**What to work on:**
Using the records below, write out again exactly the lines that begin at the line containing "rw [decode] at h" and end at the line containing "exact (decodeByte0_row _).2.1", and no other lines.

**Given data:**
⁂

theorem exec_vec2New_vec_of_reset {s : State} (present : s.params.hasVec2 = true) (h : s.ops = .reset) :
    ∃ t, exec .vec2New s = .next t ∧ t.res.vec = some ⟨0, 0⟩ := by
  refine ⟨_, exec_vec2New_of_present present, ?_⟩
  change some (VecGroup.mk (clamp _ s.ops.vxIn) (clamp _ s.ops.vyIn)) = _
  rw [h]
  exact congrArg some (congrArg₂ VecGroup.mk (clamp_zero _) (clamp_zero _))

end Sys2Proof.Machine

open Sys2Proof Sys2Proof.Machine

/-- Settles O57: each command on the zero operands, no length being that of a frame or payload and no timer created. -/
theorem firstCommandsAfterReset : Obligations.FirstCommandsAfterReset := by
  unfold Obligations.FirstCommandsAfterReset
  intro p s
  have hops : s.ops = .reset := rfl
  have noTimer : s.timer = none := rfl
  have noBytes : s.ops.inLen.toNat = 0 := inLen_of_reset hops
  refine ⟨?rrEnc, ?tlmEnc, ?rrDec, ?tlmDec, ?valDec, ?fmtLookup, ?valEnc, ?rrBuild, ?tmrCheck, ?tmrReset, ?vec2New⟩
  case rrEnc => exact ⟨_, exec_rrEnc_of_fits (op_lt_of_reset hops), congrArg some (rrFrame_of_reset hops)⟩
  case tlmEnc => exact ⟨_, exec_tlmEnc_of_fits (rpm_fits_of_reset hops), congrArg some (telemetryFrame_of_reset hops)⟩
  case rrDec => exact ⟨_, exec_rrDec_of_wrong_length (inLen_ne_rrLen_of_reset hops), rfl⟩
  case tlmDec => exact ⟨_, exec_tlmDec_of_wrong_length (by rw [noBytes]; decide), rfl⟩
  case valDec => exact ⟨_, exec_valDec_of_wrong_length (by rw [noBytes]; decide), rfl⟩
  case fmtLookup => exact exec_fmtLookup_fmt s
  case valEnc => exact fun present => exec_valEnc_out_isSome present valueFits_zero
  case rrBuild =>
    exact ⟨_, exec_rrBuild_of_fits (op_lt_of_reset hops), congrArg some (frameAddress_of_reset hops)⟩
  case tmrCheck => exact ⟨_, exec_tmrCheck_of_no_timer noTimer, rfl⟩
  case tmrReset => exact ⟨_, exec_tmrReset_of_no_timer noTimer, rfl⟩
  case vec2New => exact fun present => exec_vec2New_vec_of_reset present hops

end

section
/-! PROOF. Words and rows: the decoder of each format against the encoder, and the rows of byte 0 and of the registry as
RR_DEC and VAL_DEC run them (30_encoding.md R83, R88, R95; 40_request_reply.md R115; 42_value_registry.md R160). -/

namespace Sys2Proof

/-! ### Rows and words -/

/-- Decoding the word of a well-formed row gives the row back, row by row. -/
theorem decode_encode : ∀ {i : Instr}, i.wf = true → decode i.format (encode i) = .ok i
  | .rrEnc => Laws.RoundTrip.rrEnc
  | .rrDec => Laws.RoundTrip.rrDec
  | .rrBuild => Laws.RoundTrip.rrBuild
  | .tlmEnc => Laws.RoundTrip.tlmEnc
  | .tlmDec => Laws.RoundTrip.tlmDec
  | .fmtLookup => Laws.RoundTrip.fmtLookup
  | .valDec => Laws.RoundTrip.valDec
  | .valEnc => Laws.RoundTrip.valEnc
  | .tmrInit => Laws.RoundTrip.tmrInit
  | .tmrCheck => Laws.RoundTrip.tmrCheck
  | .tmrReset => Laws.RoundTrip.tmrReset
  | .vec2New => Laws.RoundTrip.vec2New
  | .noOp success => Laws.RoundTrip.noOp success
  | .read success => Laws.RoundTrip.read success
  | .write success => Laws.RoundTrip.write success
  | .store success => Laws.RoundTrip.store success
  | .reserved success operation => Laws.RoundTrip.reserved success operation
  | .signedShort16 => Laws.RoundTrip.signedShort16
  | .unsignedShort16 => Laws.RoundTrip.unsignedShort16
  | .float32 => Laws.RoundTrip.float32
  | .bool8 => Laws.RoundTrip.bool8

theorem wf_of_format_cmd8 {i : Instr} (h : i.format = .cmd8) : i.wf = true := by
  cases i with
  | reserved => cases h
  | _ => rfl

/-- The row a byte 0 belongs to is a well-formed row of that byte (30_encoding.md R83). -/
theorem decodeByte0_row (b : Byte) :
    (decodeByte0 b).format = .rrByte0 ∧ (decodeByte0 b).wf = true ∧ encode (decodeByte0 b) = b := by
  have word {op : BitVec 7} (h : unpackOp b = op) : pack0 op (unpackSuccess b) = b := h ▸ pack0_unpack b
  unfold decodeByte0
  split_ifs with h0 h1 h2 h3
  · exact ⟨rfl, rfl, word h0⟩
  · exact ⟨rfl, rfl, word h1⟩
  · exact ⟨rfl, rfl, word h2⟩
  · exact ⟨rfl, rfl, word h3⟩
  · have reserved : 4 ≤ (unpackOp b).toNat := by bv_omega
    exact ⟨rfl, decide_eq_true reserved, word rfl⟩

/-- The row of a wire format is well-formed, and its word is the format's code (30_encoding.md R88). -/
theorem instr_row (f : WireFormat) :
    f.instr.format = .valFmt ∧ f.instr.wf = true ∧ encode f.instr = f.code.setWidth 8 := by
  cases f <;> exact ⟨rfl, rfl, rfl⟩

theorem decodeFormat_row (c : BitVec 2) :
    (decodeFormat c).format = .valFmt ∧ (decodeFormat c).wf = true ∧ encode (decodeFormat c) = c.setWidth 8 := by
  have row := instr_row (WireFormat.ofCode c)
  rwa [code_ofCode] at row

/-- A word a format accepts is the word of the row it decodes to. -/
theorem decode_row {f : Format} {w : Byte} {i : Instr} (h : decode f w = .ok i) :
    i.format = f ∧ i.wf = true ∧ encode i = w := by
  cases f with
  | cmd8 =>
    obtain ⟨format, word⟩ := encode_of_decode_cmd8 h
    exact ⟨format, wf_of_format_cmd8 format, word⟩
  | rrByte0 =>
    obtain rfl : decodeByte0 w = i := Except.ok.inj h
    exact decodeByte0_row w
  | valFmt =>
    rw [decode] at h
    split at h
    next small =>
      obtain rfl := Except.ok.inj h
      obtain ⟨format, wf, word⟩ := decodeFormat_row (w.setWidth 2)
      refine ⟨format, wf, word.trans (BitVec.eq_of_toNat_eq ?_)⟩
      rw [BitVec.toNat_setWidth, BitVec.toNat_setWidth]
      omega
    next => cases h

/-- A word of the opcode table stands for a well-formed row. -/
theorem decodeTableWord_wf {nbits w : Nat} {i : Instr} (h : decodeTableWord nbits w = some i) : i.wf = true := by
  unfold decodeTableWord at h
  split_ifs at h
  · obtain rfl := Option.some.inj h
    exact (decodeFormat_row _).2.1
  · split at h
    next hcmd =>
      obtain rfl := Option.some.inj h
      exact (decode_row hcmd).2.1
    next =>
      obtain rfl := Option.some.inj h
      exact (decodeByte0_row _).2.1

theorem decodeByte0_encode {i : Instr} (hwf : i.wf = true) (h : i.format = .rrByte0) : decodeByte0 (encode i) = i := by
  have row := decode_encode hwf
  rw [h] at row
  exact Except.ok.inj row

theorem instr_ofCode_encode {i : Instr} (h : i.format = .valFmt) :
    (WireFormat.ofCode ((encode i).setWidth 2)).instr = i := by
  cases i with
  | signedShort16 | unsignedShort16 | float32 | bool8 => rfl
  | _ => cases h

end Sys2Proof

namespace Sys2Proof.Machine

/-! ### Rows run as instructions -/

/-- A row of byte 0 run as an instruction (40_request_reply.md R121 to R125). -/
theorem exec_decodeByte0 (b : Byte) (s : State) :
    exec (decodeByte0 b) s = deliver (unpackOp b) (unpackSuccess b) (opclass (unpackOp b)) s := by
  unfold decodeByte0
  split_ifs with h0 h1 h2 h3
  · rw [h0]; rfl
  · rw [h1]; rfl
  · rw [h2]; rfl
  · rw [h3]; rfl
  · rw [opclass_of_reserved (by bv_omega)]; rfl
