def Slot.bits : Slot → Nat
  | .pnop => 0
  | .salu op d y => slotBits op.pop d.val y
  | .mv d y => slotBits 9 d.val y
  | .br off => slotBits 11 0 (.imm off)
  | .brg g off => slotBits 12 g.val (.imm off)
  | .bdec d off => slotBits 13 d.val (.imm off)
  | .vint op d y => slotBits op.pop d.val y
  | .vfp op d a => slotBits op.pop d.val (.reg a)
  | .vmv d y => slotBits 29 d.val y
  | .vfabs d a => slotBits 30 d.val (.reg a)
  | .vfneg d a => slotBits 31 d.val (.reg a)

/-- Check 3: a P-word, with the rules of R183 that do not depend on vtype. A word whose slots are pnop and
pnop, or pnop and brg, is the step of that one slot. -/
noncomputable def decodeP (w : Word) : Decoded :=
  match slotOf (bitsOf w 31 31), slotOf (bitsOf w 0 31) with
  | some a, some b =>
    if pairOk a b then
      match a, b with
      | .pnop, .pnop => .ok .pnop
      | .pnop, .brg g off => .ok (.brg g off)
      | a, b => .ok (.pairWord a b)
    else .bad .pair
  | _, _ => .bad .pair

/-! ## Repeat prefixes (R185 to R187) -/

def FWord.step (f : FWord) (p : RepPrefix) (j : Nat) : FWord :=
  { f with d := f.d + j * p.sd.toNat, a := f.a + j * p.sa.toNat, b := f.b + j * p.sb.toNat }

def FClass.steppable : FClass → Bool
  | .none => false
  | .sc => false
  | _ => true

/-- The stride part of check 2: a non-zero stride needs a field that names a register. -/
def strideOk (r : FormRow) (p : RepPrefix) : Bool :=
  (p.sd == 0 || r.d.steppable) && (p.sa == 0 || r.a.steppable) && (p.sb == 0 || r.b.steppable)

/-- The registers of a vector field's group under `g` registers a group (R177, R246, R247). -/
def fieldGroup (opc fn : Nat) (isD : Bool) (g : Nat) : Nat :=
  if opc == 0x49 && isD then
    if fn == 0 then max (g / 2) 1 else if fn == 1 then 2 * g else if fn == 2 then max (g / 8) 1 else g
  else g

/-- A stepped field stays in its class, and a vector group stays aligned and below v63 (R187). -/
def stepOk (tiles g : Nat) (c : FClass) (n : Nat) : Bool :=
  match c with
  | .none => true
  | .sc => true
  | .v => n % g == 0 && n + g ≤ 64
  | c => n < c.size tiles

/-- The field of iteration `j` that R187 names: 0 D, 1 A, 2 B. Log entry 38: DEDUCED. -/
noncomputable def repRangeField (tiles g : Nat) (f : FWord) (p : RepPrefix) (j : Nat) : Option Nat :=
  match shapeOf f with
  | .error _ => none
  | .ok sh => match sh.form? f with
    | none => none
    | some r =>
      let s := f.step p j
      if p.sd != 0 && !stepOk tiles (fieldGroup f.opc f.fn true g) r.d s.d then some 0
      else if p.sa != 0 && !stepOk tiles g r.a s.a then some 1
      else if p.sb != 0 && !stepOk tiles g r.b s.b then some 2
      else none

⁂

**Solution to the problem:**
    rw [decode] at h
    split at h
    next small =>
      obtain rfl := Except.ok.inj h
      obtain ⟨format, wf, word⟩ := decodeFormat_row (w.setWidth 2)
      refine ⟨format, wf, word.trans (BitVec.eq_of_toNat_eq ?_)⟩
      rw [BitVec.toNat_setWidth, BitVec.toNat_setWidth]
      omega
    next => cases h

/-- A word of the opcode table stands for a well-formed row. -/
theorem decodeTableWord_wf {nbits w : Nat} {i : Instr} (h : decodeTableWord nbits w = some i) : i.wf = true := by
  unfold decodeTableWord at h
  split_ifs at h
  · obtain rfl := Option.some.inj h
    exact (decodeFormat_row _).2.1
  · split at h
    next hcmd =>
      obtain rfl := Option.some.inj h
      exact (decode_row hcmd).2.1
    next =>
      obtain rfl := Option.some.inj h
      exact (decodeByte0_row _).2.1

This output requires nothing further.